Requires Python 3.9+. You can use pip directly or set up a virtual environment.

Option A: pip (simplest)

pip install -r requirements.txt

Option B: Conda

conda create --name flamingo-v0 python=3.9.12
conda activate flamingo-v0
pip install -r requirements.txt

Private Sum

The code is in branch main.

First enter into folder pki_files, and run

python setup_pki.py

Command-Line Options

-c [protocol name]                  flamingo or google_malicious
-n [number of clients]              power of 2, minimum 128 (e.g., 128, 256, 512)
-i [number of iterations]           number of protocol iterations
-p [parallel mode]                  1=on, 0=off
-o [neighborhood size]              multiplicative factor of log(n)
-s [random seed]                    for reproducibility (optional)
-e [vector length]                  override input vector length (optional)
-w [wait mode]                      fixed or adaptive (default: fixed)
--wait_threshold [fraction]         threshold for adaptive mode (default: 0.9)
-d [debug mode]                     1=on, 0=off

Example commands:

python abides.py -c flamingo -n 128 -i 1 -p 1
python abides.py -c flamingo -n 256 -i 1 -w adaptive --wait_threshold 0.9
python abides.py -c google_malicious -n 256 -i 1 -w adaptive -e 10000

If you want to print out information of every agent, add -d 1 to the above command.

NOTE: For ease of benchmarking, we separate the setup phase (folder dkg) and the private sum phase (folder flamingo). You can execute the command above directly as we provide the shares of the secret key to decryptors (a small random subset of clients) before the summation begins. If you wish to benchmark the setup independently, run python abides.py -c dkg -n [number of decryptors].

Server Waiting Modes: Fixed vs. Adaptive

The server supports two waiting modes that control when it proceeds from one round to the next.

  • Fixed mode (-w fixed): The server waits for a preconfigured timeout in each round (set in util/param.py), regardless of how many messages have arrived. Simple and predictable, but wastes time if messages arrive early.

  • Adaptive mode (-w adaptive): The server proceeds as soon as enough messages arrive, based on per-round trigger conditions. A 60-second safety timeout prevents indefinite waiting. This significantly reduces end-to-end latency (typically 29-40% faster) with only a marginal decrease in participation.
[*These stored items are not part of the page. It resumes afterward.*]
/-- The enables change by CAUSEEN, a soft reset and a reset alone; a pending cause is cleared by CAUSE, a soft reset and a
reset alone (R192, R193); the take number rises by one where an order is taken (R191); and a slot that is not TAKEN
changes by OFFER, DONE, the taking of an order, a soft reset and a reset alone (R188, R191, R195).

But for a host write and a reset, no byte of the memory changes except the result fields of a slot that is taken or
completed in the command (R183, R190).

No command leaves a generation word odd that found them all even: a rewrite is finished within its event (R19, R90,
R185). -/
def Obligations.HostSideAndMemoryChangeAtTheirCommands : Prop :=
  (∀ (c : Instr) (s t : State), exec c s = .next t → isReset c = false → c ≠ .softReset →
     (t.smp.enables = s.smp.enables ∨ ∃ v, c = .causeenWrite v) ∧
     (∀ i, s.smp.causes.getLsbD i = true → t.smp.causes.getLsbD i = true ∨ ∃ v : Word, c = .causeWrite v ∧
       v.getLsbD i = true) ∧
     (t.ord.takeNumber = s.ord.takeNumber ∨ (takesOrder c = true ∧ t.ord.takeNumber = s.ord.takeNumber + 1)) ∧
     ∀ k, t.ord.slots.get k = s.ord.slots.get k ∨
       ((∃ kind take, s.ord.slots.get k = .taken kind take) ∧ t.ord.slots.get k = .done) ∨
       takesOrder c = true ∨ (∃ v, c = .offerWrite v) ∨ ∃ v, c = .doneWrite v) ∧
  (∀ (c : Instr) (s t : State), exec c s = .next t → isReset c = false → (∀ a v, c ≠ .hostWrite a v) →
     ∀ a, memRead t.smp.mem a = memRead s.smp.mem a ∨
       ∃ k, inResult k a ∧ t.ord.slots.get k ≠ s.ord.slots.get k) ∧
  ∀ (c : Instr) (s t : State), exec c s = .next t → generationsEven s = true → generationsEven t = true

/-- A filtered level and its count change by the input's own samples and events and a reset alone (R118, R119, R121); an
output in mode HOST, its pattern timer stopped (R125; InputsAndOutputsStaySound keeps it so), changes by LAMPS, a soft reset
and a reset alone (R122, R125, R128). -/
def Obligations.BoxSignalsChangeAtTheirCommands : Prop :=
  ∀ (c : Instr) (s t : State), exec c s = .next t → isReset c = false →
    (t.bsu.call = s.bsu.call ∨ c = .callPress ∨ c = .callRest ∨ ∃ x, c = .inputSample x) ∧
    (t.bsu.hook = s.bsu.hook ∨ c = .hookOn ∨ c = .hookOff ∨ ∃ x, c = .inputSample x) ∧
    (t.bsu.door = s.bsu.door ∨ c = .doorOpen ∨ c = .doorClosed ∨ ∃ x, c = .inputSample x) ∧
    (t.bsu.quiet = s.bsu.quiet ∨ c = .quietOn ∨ c = .quietOff ∨ ∃ x, c = .inputSample x) ∧
    ∀ o, (s.bsu.outs.get o).host = true → (s.bsu.outs.get o).timer = none →
      t.bsu.outs.get o = s.bsu.outs.get o ∨ c = .softReset ∨ ∃ v, c = .lampsWrite v

/-! ### Resets -/

/-- After a reset of either kind, every slot is FREE and its 64 bytes read 0, OFFER and DONE read 0, no order is held and
the take number is 0, every cause is neither pending nor enabled, the IRQ line is released and the plan area is
unprotected (R196). -/
def Obligations.ResetClearsTheHostSide : Prop :=
  ∀ (c : Instr) (s : State), isReset c = true →
    ∃ t, exec c s = .next t ∧ (∀ k, t.ord.slots.get k = .free) ∧ t.ord.takeNumber = 0 ∧
      (∀ a, 0x180 ≤ a → a < 0x380 → memRead t.smp.mem a = 0) ∧ readOffer t = 0 ∧ readDone t = 0 ∧
      t.cal.place = none ∧ t.cal.clear = none ∧ t.wch.order = none ∧ t.pln.held = none ∧ t.mlc.wait = none ∧
      t.smp.causes = 0 ∧ t.smp.enables = 0 ∧ irq t = false ∧ t.smp.planProtected = false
The two protocols have different round structures, so adaptive mode behaves differently for each.

Flamingo Protocol

Flamingo has 3 rounds per iteration (after initialization). In adaptive mode, all 3 rounds are threshold-based — the server proceeds once it receives a sufficient fraction of expected messages.
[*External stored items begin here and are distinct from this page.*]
-- ==== Sys2Proof/Laws/Plan.lean ====
section
/-! SUPPORT. Reads of the working plan, the parity recovery they may set off, and the events of CTU that read the plan:
how they evolve a state, and that each is a `Lower`. -/

namespace Sys2Proof.Machine

/-- A read of a plan that no word has lost its parity in changes nothing. -/
@[simp] theorem touch_sound {s : State} (h : s.pln.damaged = []) (i : Nat) : touch i s = s := by
  simp [touch, h]

/-- Reads of a plan that no word has lost its parity in change nothing. -/
@[simp] theorem touchAll_sound {s : State} (h : s.pln.damaged = []) (is : List Nat) : touchAll is s = s := by
  induction is with
  | nil => rfl
  | cons i rest ih => simp [touchAll, h, ih]

/-- A read of a field whose word has its parity changes nothing. -/
theorem touch_of_not_mem {s : State} {i : Nat} (h : i ∉ s.pln.damaged) : touch i s = s := by
  simp [touch, h]

/-- An installation leaves no damaged word. -/
theorem install_damaged (plan : Plan) (source : PlanSource) (s : State) :
    (install plan source s).pln.damaged = [] := by
  have h : LinkStep (s.withPln { s.pln with plan := plan, damaged := [], source := source })
      (bsuFaultLamp (takeRoles plan (ctuReplan s.pln.plan plan
        (s.withPln { s.pln with plan := plan, damaged := [], source := source })))) :=
    bsuFaultLamp_link (takeRoles_link (ctuReplan_link (LinkStep.refl _)))
  unfold install
  dsimp only
  split
  · exact (congrArg Pln.damaged h.pln)
  · exact (congrArg Pln.damaged h.pln)

/-! ### PlanRead -/

/-- The working plan of plans in range is in range. -/
theorem plan_inRange {x : Pln} (h : plansInRange x = true) : planInRange x.plan = true := by
  simp only [plansInRange, Bool.and_eq_true] at h
  exact h.1.1

/-- The stored image of plans in range is in range. -/
theorem area_inRange {x : Pln} (h : plansInRange x = true) : areaInRange x.store.area = true := by
  simp only [plansInRange, Bool.and_eq_true] at h
  exact h.1.2

theorem builtInPlan_inRange : planInRange builtInPlan = true := by
  simp [planInRange, huntInRange, callInRange, inRange, builtInPlan]

theorem install_evolves {s0 : State} {plan : Plan} {source : PlanSource} {s : State}
    (hp : plansInRange s.pln = true → planInRange plan = true) (h : Evolves s0 s) :
    Evolves s0 (install plan source s) := by
  have h1 : Evolves s0 (s.withPln { s.pln with plan := plan, damaged := [], source := source }) :=
    h.withPln fun a => by
      have b := hp a
      simp only [plansInRange, Bool.and_eq_true] at a ⊢
      exact ⟨⟨b, a.1.2⟩, a.2⟩
  have h2 := bsuFaultLamp_evolves (takeRoles_evolves (plan := plan)
    (ctuReplan_evolves (old := s.pln.plan) (new := plan) h1 plan_inRange))
  unfold install
  dsimp only
  refine post_evolves ?_
  split
  · exact h2
  · exact publishStatus_evolves h2

theorem takeRoles_lower {s0 : State} {plan : Plan} {s : State} (h : Lower s0 s) :
    Lower s0 (takeRoles plan s) := h.trans (takeRoles_link (LinkStep.refl _)).toLower

theorem bsuFaultLamp_lower {s0 : State} {s : State} (h : Lower s0 s) :
    Lower s0 (bsuFaultLamp s) := h.trans (bsuFaultLamp_link (LinkStep.refl _)).toLower

theorem ctuReplan_lower {s0 : State} {old : Plan} {new : Plan} {s : State} (h : Lower s0 s) :
    Lower s0 (ctuReplan old new s) := h.trans (ctuReplan_link (LinkStep.refl _)).toLower

theorem publishStatus_lower {s0 : State} {s : State} (h : Lower s0 s) :
    Lower s0 (publishStatus s) := h.trans (publishStatus_link (LinkStep.refl _)).toLower

theorem install_lower {s0 : State} {plan : Plan} {source : PlanSource} {s : State} (h : Lower s0 s) :
    Lower s0 (install plan source s) := by
  unfold install
  try dsimp only
  repeat' first
    | with_reducible assumption | with_reducible apply takeRoles_lower | with_reducible apply bsuFaultLamp_lower
    | with_reducible apply ctuReplan_lower | with_reducible apply post_lower
    | with_reducible apply publishStatus_lower | with_reducible apply Lower.withPln | (show _ = _; rfl) | exact id
    | split

theorem setStoreState_evolves {s0 : State} {x : StoreState} {s : State} (h : Evolves s0 s) :
    Evolves s0 (setStoreState x s) := by
  unfold setStoreState
  try dsimp only
  repeat' first
    | with_reducible assumption | with_reducible apply publishStatus_evolves
    | with_reducible refine Evolves.withPln ?_ id | exact id | split

theorem setStoreState_lower {s0 : State} {x : StoreState} {s : State} (h : Lower s0 s) :
    Lower s0 (setStoreState x s) := by
  unfold setStoreState
  try dsimp only
  repeat' first
    | with_reducible assumption | with_reducible apply publishStatus_lower | with_reducible apply Lower.withPln
    | exact id | split

theorem reestablish_evolves {s0 : State} {s : State} (h : Evolves s0 s) :
    Evolves s0 (reestablish s) := by
  unfold reestablish
  split
  · split
    · rename_i e
      split
      · exact install_evolves (fun a => by simpa [e, areaInRange] using area_inRange a) h
      · exact install_evolves (fun _ => builtInPlan_inRange) h
    all_goals exact install_evolves (fun _ => builtInPlan_inRange) (setStoreState_evolves h)
  · exact install_evolves (fun _ => builtInPlan_inRange) h

theorem reestablish_lower {s0 : State} {s : State} (h : Lower s0 s) :
    Lower s0 (reestablish s) := by
  unfold reestablish
  try dsimp only
  repeat' first
    | with_reducible assumption | with_reducible apply setStoreState_lower | with_reducible apply install_lower
    | exact id | split

theorem recoverPlan_evolves {s0 : State} {index : Nat} {s : State} (h : Evolves s0 s) :
    Evolves s0 (recoverPlan index s) := by
  unfold recoverPlan
  try dsimp only
  repeat' first
    | with_reducible assumption | with_reducible apply reportFault_evolves | with_reducible apply reestablish_evolves
    | with_reducible apply raise_evolves

theorem reportFault_lower {s0 : State} {kind : FaultKind} {pos : Option Pos} {detail : Nat} {address : Option (BitVec 12)} {s : State} (h : Lower s0 s) :
    Lower s0 (reportFault kind pos detail address s) := h.trans (reportFault_link (LinkStep.refl _)).toLower

theorem raise_lower {s0 : State} {c : Cause} {s : State} (h : Lower s0 s) :
    Lower s0 (raise c s) := h.trans (raise_link (LinkStep.refl _)).toLower

theorem recoverPlan_lower {s0 : State} {index : Nat} {s : State} (h : Lower s0 s) :
    Lower s0 (recoverPlan index s) := by
  unfold recoverPlan
  try dsimp only
  repeat' first
    | with_reducible assumption | with_reducible apply reportFault_lower | with_reducible apply reestablish_lower
    | with_reducible apply raise_lower

theorem touch_evolves {s0 : State} {index : Nat} {s : State} (h : Evolves s0 s) :
    Evolves s0 (touch index s) := by
  unfold touch
  try dsimp only
  repeat' first
    | with_reducible assumption | with_reducible apply recoverPlan_evolves | exact id | split

theorem touch_lower {s0 : State} {index : Nat} {s : State} (h : Lower s0 s) :
    Lower s0 (touch index s) := by
  unfold touch
  try dsimp only
  repeat' first
    | with_reducible assumption | with_reducible apply recoverPlan_lower | exact id | split

theorem touchAll_evolves {s0 s : State} {is : List Nat} (h : Evolves s0 s) : Evolves s0 (touchAll is s) := by
  induction is generalizing s with
  | nil => exact h
  | cons i rest ih => exact ih (touch_evolves h)

theorem touchAll_lower {s0 s : State} {is : List Nat} (h : Lower s0 s) : Lower s0 (touchAll is s) := by
  induction is generalizing s with
  | nil => exact h
  | cons i rest ih => exact ih (touch_lower h)

/-! ### Carriers -/

/-- The intake of a report leaves the mirror's generation word alone. -/
theorem takeReport_mirror (plan : Plan) (p : Pos) (r : CellReport) (c : Ctu) :
    (takeReport plan p r c).mirrorGen.getLsbD 0 = c.mirrorGen.getLsbD 0 := by
  unfold takeReport createEntry
  dsimp only
  repeat' first | rfl | split

theorem takeLevel_mirror (plan : Plan) (p : Pos) (level : Int) (q : Option Nat) (c : Ctu) :
    (takeLevel plan p level q c).mirrorGen.getLsbD 0 = c.mirrorGen.getLsbD 0 := by
  unfold takeLevel
  split <;> rfl

theorem intakeOne_evolves {s0 s : State} {p : Pos} {r : CellReport} (h : Evolves s0 s) :
    Evolves s0 (intakeOne p r s) := (touchAll_evolves h).withCtu takeReport_tableOk
    (fun p => takeReport_bounded (plan_inRange p)) (takeReport_mirror _ _ _ _)

theorem intakeOne_lower {s0 : State} {p : Pos} {r : CellReport} {s : State} (h : Lower s0 s) :
    Lower s0 (intakeOne p r s) := by
  unfold intakeOne
  try dsimp only
  repeat' first
    | with_reducible assumption | with_reducible apply touchAll_lower | with_reducible apply Lower.withCtu

theorem intakeEach_evolves {s0 s : State} {p : Pos} {rs : List CellReport} (h : Evolves s0 s) :
    Evolves s0 (intakeEach p rs s) := by
  induction rs generalizing s with
  | nil => exact h
  | cons r rest ih => exact ih (intakeOne_evolves h)

theorem intakeEach_lower {s0 s : State} {p : Pos} {rs : List CellReport} (h : Lower s0 s) :
    Lower s0 (intakeEach p rs s) := by
  induction rs generalizing s with
  | nil => exact h
  | cons r rest ih => exact ih (intakeOne_lower h)

theorem ctuIntake_evolves {s0 : State} {p : Pos} {reports : List CellReport} {s : State} (h : Evolves s0 s) :
    Evolves s0 (ctuIntake p reports s) := by
  unfold ctuIntake
  try dsimp only
  repeat' first
    | with_reducible assumption | with_reducible apply reportNewKeys_evolves | with_reducible apply intakeEach_evolves
    | with_reducible apply touchAll_evolves | with_reducible apply publishTable_evolves | exact id | split

theorem reportNewKeys_lower {s0 : State} {keys : List Key} {s : State} (h : Lower s0 s) :
    Lower s0 (reportNewKeys keys s) := h.trans (reportNewKeys_link (LinkStep.refl _)).toLower

theorem publishTable_lower {s0 : State} {before : List Entry} {cause : Bool} {s : State} (h : Lower s0 s) :
    Lower s0 (publishTable before cause s) := h.trans (publishTable_link (LinkStep.refl _)).toLower

theorem ctuIntake_lower {s0 : State} {p : Pos} {reports : List CellReport} {s : State} (h : Lower s0 s) :
    Lower s0 (ctuIntake p reports s) := by
  unfold ctuIntake
  try dsimp only
  repeat' first
    | with_reducible assumption | with_reducible apply reportNewKeys_lower | with_reducible apply intakeEach_lower
    | with_reducible apply touchAll_lower | with_reducible apply publishTable_lower | exact id | split

theorem ctuLevelReport_evolves {s0 s : State} {p : Pos} {level : Int} {quality : Option Nat} (h : Evolves s0 s) :
    Evolves s0 (ctuLevelReport p level quality s) := by
  unfold ctuLevelReport
  dsimp only
  repeat' first
    | with_reducible assumption | with_reducible apply reportNewKeys_evolves | with_reducible apply touchAll_evolves
    | with_reducible apply publishTable_evolves
    | with_reducible
      refine Evolves.withCtu ?_ takeLevel_tableOk (fun p => takeLevel_bounded (plan_inRange p)) (takeLevel_mirror _ _ _ _ _)
    | split

theorem ctuLevelReport_lower {s0 : State} {p : Pos} {level : Int} {quality : Option Nat} {s : State} (h : Lower s0 s) :
    Lower s0 (ctuLevelReport p level quality s) := by
  unfold ctuLevelReport
  try dsimp only
  repeat' first
    | with_reducible assumption | with_reducible apply reportNewKeys_lower | with_reducible apply touchAll_lower
    | with_reducible apply publishTable_lower | with_reducible apply Lower.withCtu | exact id | split

theorem ctuAgeTick_evolves {s0 s : State} (h : Evolves s0 s) : Evolves s0 (ctuAgeTick s) :=
  publishTable_evolves ((touchAll_evolves h).withCtu ageTick_tableOk
    (fun p => ageTick_bounded (plan_inRange p)) rfl)

theorem ctuAgeTick_lower {s0 : State} {s : State} (h : Lower s0 s) :
    Lower s0 (ctuAgeTick s) := by
  unfold ctuAgeTick
  try dsimp only
  repeat' first
    | with_reducible assumption | with_reducible apply touchAll_lower | with_reducible apply publishTable_lower
    | with_reducible apply Lower.withCtu

theorem ctuOutcome_evolves {s0 s : State} {o : Outcome} {k : Key} (h : Evolves s0 s) :
    Evolves s0 (ctuOutcome o k s) := by
  unfold ctuOutcome
  split
  · exact h
  · exact publishTable_evolves
      ((touchAll_evolves h).withCtu (fun a => removeIfLost_tableOk (outcomeTable_tableOk a))
        (fun p a b => removeIfLost_bounded (outcomeTable_bounded (plan_inRange p) a b)) rfl)

theorem ctuOutcome_lower {s0 : State} {o : Outcome} {k : Key} {s : State} (h : Lower s0 s) :
    Lower s0 (ctuOutcome o k s) := by
  unfold ctuOutcome
  try dsimp only
  repeat' first
    | with_reducible assumption | with_reducible apply touchAll_lower | with_reducible apply publishTable_lower
    | with_reducible apply Lower.withCtu | exact id | split

theorem ctuDropped_evolves {s0 s : State} {k : Key} (h : Evolves s0 s) : Evolves s0 (ctuDropped k s) := by
  unfold ctuDropped
  split
  · exact h
  · exact publishTable_evolves
      ((touchAll_evolves h).withCtu (fun a => removeIfLost_tableOk (dropServing_tableOk a))
        (fun p a b => removeIfLost_bounded (dropServing_bounded (plan_inRange p) a b)) rfl)

theorem ctuDropped_lower {s0 : State} {k : Key} {s : State} (h : Lower s0 s) :
    Lower s0 (ctuDropped k s) := by
  unfold ctuDropped
  try dsimp only
  repeat' first
    | with_reducible assumption | with_reducible apply touchAll_lower | with_reducible apply publishTable_lower
    | with_reducible apply Lower.withCtu | exact id | split

end Sys2Proof.Machine
end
Round Name Fixed Timeout Adaptive Trigger
1 report 10s wait_threshold of num_clients vectors received (default 90%)
2 crosscheck 3s 2/3 of committee signatures received
3 reconstruction 3s committee_threshold decryption shares received (determined by protocol parameters)

Round 3 uses a hard threshold (committee_threshold) derived from the committee size and secret-sharing fraction, not the configurable wait_threshold.

Google Malicious Protocol

Google Malicious has 6 rounds per iteration: 3 setup rounds followed by 3 aggregation rounds. In adaptive mode, only 1 round uses the configurable threshold; the rest wait for all expected messages.
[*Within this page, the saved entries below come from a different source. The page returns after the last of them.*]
-- ==== Sys2Proof/Tests/Slice0.lean ====
section
/-! SUPPORT. Our own tests: the checks of WellFormed on ill-formed commands, small states that meet the hypotheses of the
statements, and one step of commands on small states. -/

namespace Sys2Proof.Tests

open Sys2Proof.Machine

set_option Elab.async false

/-! ### Ill-formed commands -/

theorem test_illFormed_hostWrite_oddAddress : (Instr.hostWrite 0x681 5).wellFormed = false := by decide +kernel
theorem test_illFormed_unusedRegister_lampsAddress : (Instr.unusedRegisterWrite 5 0).wellFormed = false := by decide +kernel
theorem test_illFormed_status_tooLong : (Instr.status (List.replicate 251 0)).wellFormed = false := by decide +kernel
theorem test_illFormed_scanList_tooLong : (Instr.scanList (List.replicate 251 0)).wellFormed = false := by decide +kernel
theorem test_illFormed_events_tooLong : (Instr.events (List.replicate 251 0)).wellFormed = false := by decide +kernel
theorem test_illFormed_incoming_longCaller : (Instr.incoming 0 (List.replicate 21 0x31)).wellFormed = false := by decide +kernel
theorem test_illFormed_planWord_0 : (Instr.planWordDamaged 0).wellFormed = false := by decide +kernel
theorem test_illFormed_planWord_45 : (Instr.planWordDamaged 45).wellFormed = false := by decide +kernel
theorem test_illFormed_callFlags_oneSet : (Instr.callStateFlagsDamaged 0x10).wellFormed = false := by decide +kernel
theorem test_wellFormed_bounds :
    (Instr.hostWrite 0xFFE 5).wellFormed = true ∧ (Instr.unusedRegisterWrite 6 0).wellFormed = true ∧
      (Instr.status (List.replicate 250 0)).wellFormed = true ∧ (Instr.planWordDamaged 1).wellFormed = true ∧
      (Instr.planWordDamaged 44).wellFormed = true ∧ (Instr.callStateFlagsDamaged 0).wellFormed = true ∧
      (Instr.callStateFlagsDamaged 3).wellFormed = true := by decide +kernel

/-! ### Small states -/

/-- Whether a command or a step gives a next state. -/
def ran : Host.Outcome State Fault Refusal → Bool
  | .next _ => true
  | _ => false

/-- What of the next state a command leaves. -/
def after {α : Type} (c : Instr) (s : State) (f : State → α) : Option α :=
  match exec c s with
  | .next t => some (f t)
  | _ => none

/-- A module in service. -/
def servingModule : Module := { resetModule true false with state := .inService, poll := some ⟨5000, false⟩ }

/-- The box at rest: released, three ACTIVE modules in service. -/
def live : State :=
  (State.reset.withPln { State.reset.pln with phase := .released, grace := none }).withMlc
    { State.reset.mlc with modules := PerPos.all servingModule }

/-- The call in a state. -/
def inCall (x : CallState) (s : State) : State :=
  s.withCal { s.cal with ctx := { s.cal.ctx with state := x }, held7 := stateFlags x }

/-- The call context changed. -/
def ctx (f : Context → Context) (s : State) : State := s.withCal { s.cal with ctx := f s.cal.ctx }

/-- The call in a state, on an answered incoming call at position 0. -/
def connected (x : CallState) : State := ctx (fun c => { c with serving := some (.incoming 0) }) (inCall x live)

/-- An order in slot `k`, OFFERED. -/
def offered (k : Fin 8) (bytes : List Byte) (s : State) : State :=
  (s.withMem (memWriteAll s.smp.mem (slotBase k) bytes)).withOrd
    { s.ord with slots := s.ord.slots.set k .offered }

/-- One module changed. -/
def moduleAt (p : Pos) (f : Module → Module) (s : State) : State := s.withModule p (f (s.module p))

/-- One position of the watch changed. -/
def watchAt (p : Pos) (f : Watch → Watch) (s : State) : State := s.withWatch p (f (s.watch p))

/-- The hunt link of the call. -/
def linked (x : HuntLink) (s : State) : State := ctx (fun c => { c with huntLink := x }) s

/-- The link queue. -/
def queued (q : List Request) (s : State) : State := s.withMlc { s.mlc with queue := q, nextNumber := 9 }

/-- An order of a kind in slot 2, TAKEN with take number 1. -/
def taken (kind : Nat) (s : State) : State := s.withOrd { s.ord with slots := s.ord.slots.set 2 (.taken kind 1) }

/-- CAL holds the PLACE, or the CLEAR, of slot 2. -/
def holdingPlace (s : State) : State := (taken 1 s).withCal { s.cal with place := some ⟨2, 1⟩ }
def holdingClear (s : State) : State := (taken 2 s).withCal { s.cal with clear := some ⟨2, 1⟩ }

/-- A key and an entry of the table. -/
def key0 : Key := ⟨0, 0x5015, 3⟩
def entry0 : Entry :=
  { key := key0, band := .mid, level := -80, quality := some 9, networkBarred := false, planBarred := false,
    failures := 6, bench := none, age := 0, score := 160, last := .none, inAttempt := false, serving := false, seq := 1 }

/-- A table of one entry. -/
def oneEntry (e : Entry) (s : State) : State := s.withCtu { s.ctu with table := [e] }

/-- An attempt on `key0`. -/
def attempt0 (x : AttemptState) : Attempt :=
  { number := 1, key := key0, form := 0, state := x, timer := some 100, outcome := .none, releaseOnReply := false,
    strayOnEnd := false, request := none }

/-- A hunt with one attempt under way, in a call. -/
def hunting (h : HuntState) (x : AttemptState) : State :=
  let s := oneEntry { entry0 with inAttempt := true } (inCall .hunting live)
  s.withHnt { s.hnt with state := h, records := ⟨some (attempt0 x), none, none⟩ }

/-- A request in flight that awaits its reply. -/
def awaiting (owner : Requester) (kind : ReqKind) (n : Nat) (s : State) : State :=
  s.withMlc { s.mlc with tx := some ⟨⟨[owner], 0, kind, [], 7⟩, n, .waiting 250⟩ }

/-- The order that a LOAD PLAN in slot 2 left TAKEN. -/
def heldLoad : Held := ⟨2, 1⟩

/-- A copy under way of an image. -/
def copying (raw : List Byte) (s : State) : State :=
  (s.withPln { s.pln with copy := some ⟨false, false⟩, staged := .bytes raw, held := some heldLoad }).withOrd
    { s.ord with slots := s.ord.slots.set 2 (.taken 4 1) }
Round Name Fixed Timeout Adaptive Trigger
1 advertise_keys 10s All num_clients pubkeys received
2 establish_graph 10s All graph choices received
3 forward_shares 30s All backup shares received
4 collection 10s wait_threshold of vectors received (default 90%)
5 check_alive 3s All ACKs from online clients
6 reconstruction 2s All reconstruction shares from online clients

Rounds 1-3 are setup phases where every client's data is needed for correct pairwise mask construction, so they require 100% participation. Only Round 4 (collection) applies the configurable wait_threshold. Rounds 5-6 wait for all online clients — here "online" refers to the set of clients that successfully submitted their masked vector in Round 4 (collection). Any client that did not respond in Round 4 is considered offline/dropped out, and Rounds 5-6 only expect messages from the remaining online set.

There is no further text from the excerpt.